As argued above, deficit financing allows real-world governments to grow too large and intrusive by enabling today’s citizens-taxpayers to free-ride on the resources of tomorrow’s citizens-taxpayers. Yet in the real-world there remains at least some constraint on government growth – namely, the need eventually to raise taxes or to cut programs.

But in the fairyland world in which government never collects taxes, even this relatively small constraint on government growth disappears. Dominant coalitions of citizens-taxpayers can get whatever they want from government in whatever quantities they desire, with the monetary expenses all being paid by an infinite series of creditors.

Why is this situation bad if the full monetary costs of government programs are financed only with funds from creditors who voluntarily lend their purchasing power to government? A chief reason is that government – retaining all governmental powers except that of taxation – can use these borrowed funds to impose programs that benefit special-interest groups at the greater expense of the general public.

Consider agricultural subsidies. A government funded exclusively with borrowed funds will still be pressured by the same interest groups who operate in the real world to grant such inefficient subsidies. But in the fairyland world in which all government revenues come from borrowed funds, the size of such subsidies would be even greater.
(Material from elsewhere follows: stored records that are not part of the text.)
/-- The parts of the state that a command may change. -/
def Instr.changes : Instr → List Part
  | .registerWrite .. | .setAliasWrite .. | .clrAliasWrite .. | .pageEnable .. | .pageStop .. | .pageReset ..
  | .arm .. | .disarm .. | .por .. | .resetNLow | .vcoreBrownout | .rootLock .. | .release .. | .listGo ..
  | .jobSubmit .. | .subDStage .. | .ctrValueWrite .. | .ctrSignal .. | .domHeadSet .. | .thrEnd ..
  | .progDataLoWrite .. | .progDataHiWrite .. | .frameReadyWrite .. | .rdmGo .. | .rdmAbort .. | .retry ..
  | .input .. | .memwrite .. | .regwrite .. | .fix .. | .ready .. | .digest .. | .sense .. | .outcome ..
  | .swapReq .. | .swapAt .. | .swapAck .. | .swapCancel .. | .revertReq .. | .resyncReq .. | .copyBegin ..
  | .cutover .. | .syncBreak .. | .converged .. | .copy .. | .thermal .. | .record .. | .imageBegin ..
  | .imageData .. | .imageEnd .. | .imageAbort .. | .heathBrownout | .coreRampDone .. | .thermalMeasure ..
  | .analogTempMeasure .. | .activate .. | .actTimeReached | .actDeferredRelease | .startSequence
  | .dramTrainingDone .. | .sysStateRun .. | .sysStateTest .. | .sysStateRecovery .. | .wdtKick .. | .watchdogExpire
  | .spiWrite .. => allBut []
  | .resetComplete .. => [.live, .shadow, .dev, .swt]
  | .unmappedAccess .. | .icuClaim .. | .helloSend .. | .pendingPeakRead .. | .cntLoRead .. | .lagMaxRead ..
  | .tPeakRead .. => countParts ++ [.out]
  | .parityError .. | .containmentTimeout .. | .jobTimeout .. =>
    jobParts ++ [.dev, .tln, .swt, .launch, .port, .cluster, .field]
  | .dieFault | .dramEccError .. => tellParts ++ [.dev, .tln, .swt, .port, .cluster, .field]
  | .sramEccError .. => trigParts ++ [.dev, .out, .swt, .launch, .cluster]
  | .clockMove .. | .rxrTailWrite .. | .icuComplete .. | .countClr .. | .cntLoWrite .. | .cntHiWrite .. =>
    countParts
  | .rootLost | .xtalStop => tellParts ++ [.dev, .tln, .swt, .port, .cluster, .field, .boot]
  | .nowLatch .. => countParts ++ [.tln, .out]
  | .step .. => timeParts ++ [.pmc, .swt, .hth]
  | .slew .. | .slewAbort .. => countParts ++ [.tln]
  | .slewDone | .holdExpired | .leapApply | .drillDue => timeParts
  | .servoEvent .. => timeParts ++ [.evr, .pmc, .swt, .hth]
  | .synEdge .. => timeParts ++ [.evr, .pmc, .swt, .hth, .cal]
  | .synMiss .. | .ptpSyncLoss | .peerLost => timeParts ++ [.swt, .cal]
  | .ppsOutPulse | .ltcOutFrame => timeParts ++ [.out]
  | .frameOutPulse => timeParts ++ [.out, .launch]
  | .listDescriptorRead .. => tellParts ++ [.mem, .swt, .region]
  | .counterDecrement .. | .spillReadback .. => tellParts ++ [.swt, .region]
  | .jobDispatch .. | .jobRetire .. => tellParts ++ [.mem, .dev, .swt, .region, .port]
  | .jobComplete .. => jobParts ++ [.dev, .swt, .port]
  | .orderStall .. => irqParts ++ [.region]
  | .lagBlockEnd .. => countParts ++ [.plu]
  | .threadPlace | .threadQuantum .. => countParts ++ [.dev, .region]
  | .pixelRun .. => countParts ++ [.snaps, .plu]
  | .nop .. | .endRun .. | .rep .. | .endr .. | .pset .. | .plog .. | .cmp .. | .mov .. | .vldi .. | .vsplat ..
  | .vext .. | .swz .. | .sel .. | .sldi .. | .sadd .. | .ssub .. | .smul .. | .smin .. | .smax .. | .sget ..
  | .smp .. | .blnd .. | .adds .. | .subs .. | .mul .. | .mad .. | .min .. | .max .. | .absd .. | .avg .. | .shr ..
  | .shl .. | .lerp .. | .mat .. | .lut .. | .luts .. | .dose .. | .dith .. | .st .. => tellParts ++ [.mem, .plu]
  | .memoryWindowWrite .. | .recordComplete => tellParts ++ [.mem]
  | .ingestWriteResume .. => tellParts ++ [.mem, .swt, .region, .mac, .ing]
  | .newFrameFix .. | .repeatFix .. => tellParts ++ [.tln, .syn, .swt, .launch, .cluster]
  | .frameStart .. => tellParts ++ [.armed, .mem, .dev, .tln, .syn, .swt, .port, .cluster]
  | .swathHold .. => timeParts ++ [.armed, .dev, .out, .swt, .launch, .port, .cluster]
  | .holdLimitExpire .. =>
    tellParts ++ [.armed, .mem, .dev, .tln, .syn, .swt, .launch, .region, .port, .cluster, .str]
  | .rectCrcResult .. => countParts ++ [.swt]
  | .portSlotCheck .. => timeParts ++ [.pmc, .launch]
  | .portLaunch .. | .portEmissionEnd .. | .dmxPacketEnd .. => timeParts ++ [.pmc, .out, .launch, .port]
  | .dmxSlotCheck .. | .strUnderrunCheck .. | .fieldSlotCheck .. | .lampSlotCheck .. => timeParts ++ [.launch]
  | .dmxLaunch .. => timeParts ++ [.out, .launch, .port]
  | .dmxRxPacket .. | .fieldRxFrame .. | .thermalSend | .swap .. | .resync .. => tellParts
  | .dmxRxLoss .. | .mergeSourceLoss .. => timeParts ++ [.merge]
  | .rdmBegin .. => [.live, .shadow, .out, .port, .dmx]
  | .rdmResponse .. => tellParts ++ [.mem, .tln, .syn, .launch]
  | .rdmNoResponse .. | .rdmDiscoveryEnd .. | .rdmWindowEnd .. => tellParts ++ [.tln, .syn, .launch]
  | .txrTailWrite .. => countParts ++ [.mac]
  | .macTxStart .. | .placedLaunch .. => tellParts ++ [.mem, .tln, .syn, .launch, .mac, .ntm]
  | .macTxDone .. => tellParts ++ [.mem, .tln, .syn, .mac]
  | .macRxFrame .. => tellParts ++ [.mem, .dev, .tln, .syn, .swt, .region, .merge, .mac, .bridge, .ntm, .ing, .hth]
  | .pauseEnd .. | .pauseSend .. | .modTimerExpire .. | .preemptVerify .. | .linkSettleEnd .. => timeParts ++ [.mac]
  | .ethLinkChange .. => tellParts ++ [.mem, .mac]
  | .fdbAdd .. | .fdbDelete .. | .fdbLookup .. | .fdbFlush .. => countParts ++ [.bridge]
  | .fdbDone => [.live, .shadow]
  | .fdbAge .. => timeParts ++ [.bridge]
  | .mergeApply => tellParts ++ [.mem, .tln, .syn, .merge]
  | .streamLaunch .. => timeParts ++ [.launch, .port, .mac]
  | .streamTerminateSend .. | .e131DiscoverySend => timeParts ++ [.mac, .str]
  | .ptpSyncSend .. | .ptpDelayRespSend => [.launch, .mac, .ntm]
  | .ptpAnnounceSend .. | .ptpDelayReqSend => timeParts ++ [.launch, .mac, .ntm]
  | .ptpDelayRespTimeout => timeParts ++ [.ntm]
  | .ptpDelayReqRx .. => irqParts ++ [.ntm]
  | .ptpSyncRx .. | .ptpFollowUpRx .. => timeParts ++ [.evr, .pmc, .swt, .ntm, .hth]
  | .ptpDelayRespRx .. => [.live, .shadow, .evr, .ntm]
  | .portStateWrite .. => countParts ++ [.tln, .swt, .ntm, .cal]
  | .tsqHiRead .. => countParts ++ [.out, .ntm]
  | .fieldRelease .. => timeParts ++ [.pmc, .launch, .port, .field]
  | .fieldTxAttempt .. => trigParts ++ [.out, .field]
  | .fieldCollision .. | .fieldTxDone .. => tellParts ++ [.field]
  | .fieldBackoffEnd .. => trigParts ++ [.tln, .syn, .out, .field]
  | .plcaStatusChange .. | .interruptEdge .. | .levelChange .. | .stileMismatchTimeout => irqParts
  | .lampLaunch .. => timeParts ++ [.launch, .port, .cluster]
  | .pwmPeriodBoundary .. => timeParts ++ [.pmc, .out, .cluster, .lamp, .red]
  | .lampOnSample .. | .lampOffSample .. => tellParts ++ [.tln, .syn, .lamp]
  | .diagTimeout .. => timeParts ++ [.pmc, .lamp]
  | .keeperOff .. | .derateUpdate .. => timeParts ++ [.cluster]
  | .tsnsMeasure .. => tellParts ++ [.tln, .syn, .cluster]
  | .queueWrite .. | .qCommit .. | .qRewind .. | .qPop .. | .recorderTrigger .. | .recorderScan => trigParts
  | .qCtrlWrite .. => countParts ++ [.queues]
  | .msixSend .. => [.live, .shadow, .icu, .out]
  | .peerRailFall | .peerRailRise | .stileConflict | .outputEnable .. =>
    tellParts ++ [.tln, .swt, .port, .cluster, .field]
  | .holdoffClaim | .swapInstant | .swapPathCheck => tellParts ++ [.tln, .syn, .swt, .port, .cluster, .field]
  | .holdoffConfirm => tellParts ++ [.mem, .tln, .syn, .swt, .launch, .port, .cluster, .field]
  | .hello .. => tellParts ++ [.mem, .tln, .swt, .port, .cluster, .field, .cal, .fwu]
  | .tsxLaneLock .. | .tsxLaneTimeout .. | .tsxRetxTimeout | .nak .. | .tsxIdle .. =>
    tellParts ++ [.mem, .tln, .swt, .cluster, .cal, .fwu]
  | .timeReq .. => tellParts ++ [.mem, .tln, .syn, .swt, .cluster, .cal, .fwu]
  | .timeRsp .. => tellParts ++ [.mem, .tln, .syn, .swt, .cluster, .hth, .cal, .fwu]
  | .fixApplyDeadline => irqParts ++ [.red]
  | .detach .. => countParts ++ [.red]
  | .fallbackEnd .. => countParts ++ [.swt, .red]
  | .safeStore .. => countParts ++ [.mem]
  | .swapSearchTimeout | .revertHoldExpire => tellParts ++ [.tln, .syn]
  | .pathCheckEnd .. => trigParts ++ [.tln, .syn, .red]
  | .tokenRefill .. => timeParts ++ [.evr]
  | .recordBegin | .eraseDone => trigParts ++ [.mem]
  | .statSpanClose .. => trigParts ++ [.tln, .syn, .mac]
  | .freeze .. | .thaw .. => countParts ++ [.evr]
  | .freezeExpire => trigParts ++ [.tln, .syn]
  | .erase .. => trigParts ++ [.dev]
  | .trigDataAccess .. => countParts ++ [.evr, .out]
  | .counterDump .. => tellParts ++ [.mem, .tln, .syn]
  | .pwrReqRun .. | .pwrReqDoze .. | .pwrReqRetain .. | .pwrReqHeath .. =>
    countParts ++ [.out, .cluster, .mac, .pwr]
  | .powerEntryProceed => jobParts ++ [.armed, .dev, .tln, .swt, .launch, .port, .cluster, .field, .str, .pwr]
  | .msgLimitTimeout | .recDrainTimeout => irqParts ++ [.pwr]
  | .timelineCapture .. => timeParts ++ [.dev, .pmc, .out, .cluster, .red, .pwr, .hth, .boot]
  | .wakeInEdge .. | .xt32Fail .. => irqParts ++ [.pwr, .hth]
  | .heathAlarm => timeParts ++ [.pwr, .hth]
  | .sealCheck .. => trigParts ++ [.pwr, .hth]
  | .ioRampDone | .thermalRestart => [.pwr]
  | .throttleUpdate .. => trigParts ++ [.tln, .syn, .thm]
  | .dramRateRead .. => tellParts ++ [.thm]
  | .marginMeasure .. | .chainMeasure .. | .analogRunDone .. => trigParts ++ [.mem, .cal]
  | .avsSettle .. => trigParts ++ [.tln, .syn, .cal]
  | .pmbAlert .. => trigParts ++ [.cal]
  | .runTime .. | .calAbort .. => countParts ++ [.cal]
  | .calWindowEnd .. => trigParts ++ [.mem, .hth, .cal]
  | .runAnalog .. => timeParts ++ [.pmc, .cal]
  | .ovrWrite .. => trigParts ++ [.mem, .dev, .cal]
  | .stage .. => tellParts ++ [.mem, .fwu]
  | .stageDone => irqParts ++ [.mem, .fwu]
  | .fwuCancel .. => countParts ++ [.mem, .fwu]
  | .sendPeer .. => tellParts ++ [.fwu]
  | .goldenWrite .. => trigParts ++ [.mem, .dev, .fwu]
  | .fuseProg .. => trigParts ++ [.dev, .fwu]
  | .fuseDone => irqParts ++ [.fwu]
  | .partnerAccept .. => countParts ++ [.fwu]
  | .outWaitExpire => timeParts ++ [.boot]
  | .spiRead .. => countParts ++ [.tln, .out, .ntm, .hth]
  | .jtagBypass | .jtagSamplePreload | .jtagExtest | .jtagClamp | .jtagHighz => [.jtag]
  | .jtagIdcode => [.out, .jtag]
  | .firstApplicationOfVheath => irqParts ++ [.tln, .pwr, .hth, .boot]
  | .linkInL0 .. => [.live, .shadow, .icu, .out, .pwr]
  | .goldenWriteDone => trigParts ++ [.mem, .fwu]
  | .timelineRestart .. => trigParts ++ [.tln, .swt, .pwr, .hth, .boot]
In this fairyland world there would be even less incentive than there is in the real world for government to constrain the size of these subsidies.

When creditors in the real world lend money to private producers to expand their operations, these creditors have strong incentives to lend only to projects that are efficient. Lending money to projects that turn out to be excessively costly – that is, inefficient – results in creditors not being repaid in full, and sometimes not being repaid at all.

In contrast, a government that subsidizes production has no incentive to consider the efficiencies or inefficiencies of the production that it subsidizes. Ability to extract funds from taxpayers allows government to subsidize inefficient operations. The only constraint on such government subsidies in the real world is that which comes from the need to make budgetary trade-offs: Should the government expand the subsidies by another $100 billion if doing so requires a tax hike or a cut in some other program?

As weak as this constraint is, at least it exists. But even this weak constraint would be absent in a world in which government could perpetually borrow all that it spends. In such a fairyland world, market-distorting subsidies – subsidies that over time make the citizenry poorer by channeling resources into inefficient uses – would be even more commonplace and gargantuan than they are in the real world in which governments must eventually raise taxes or cut spending to meet their debt obligations.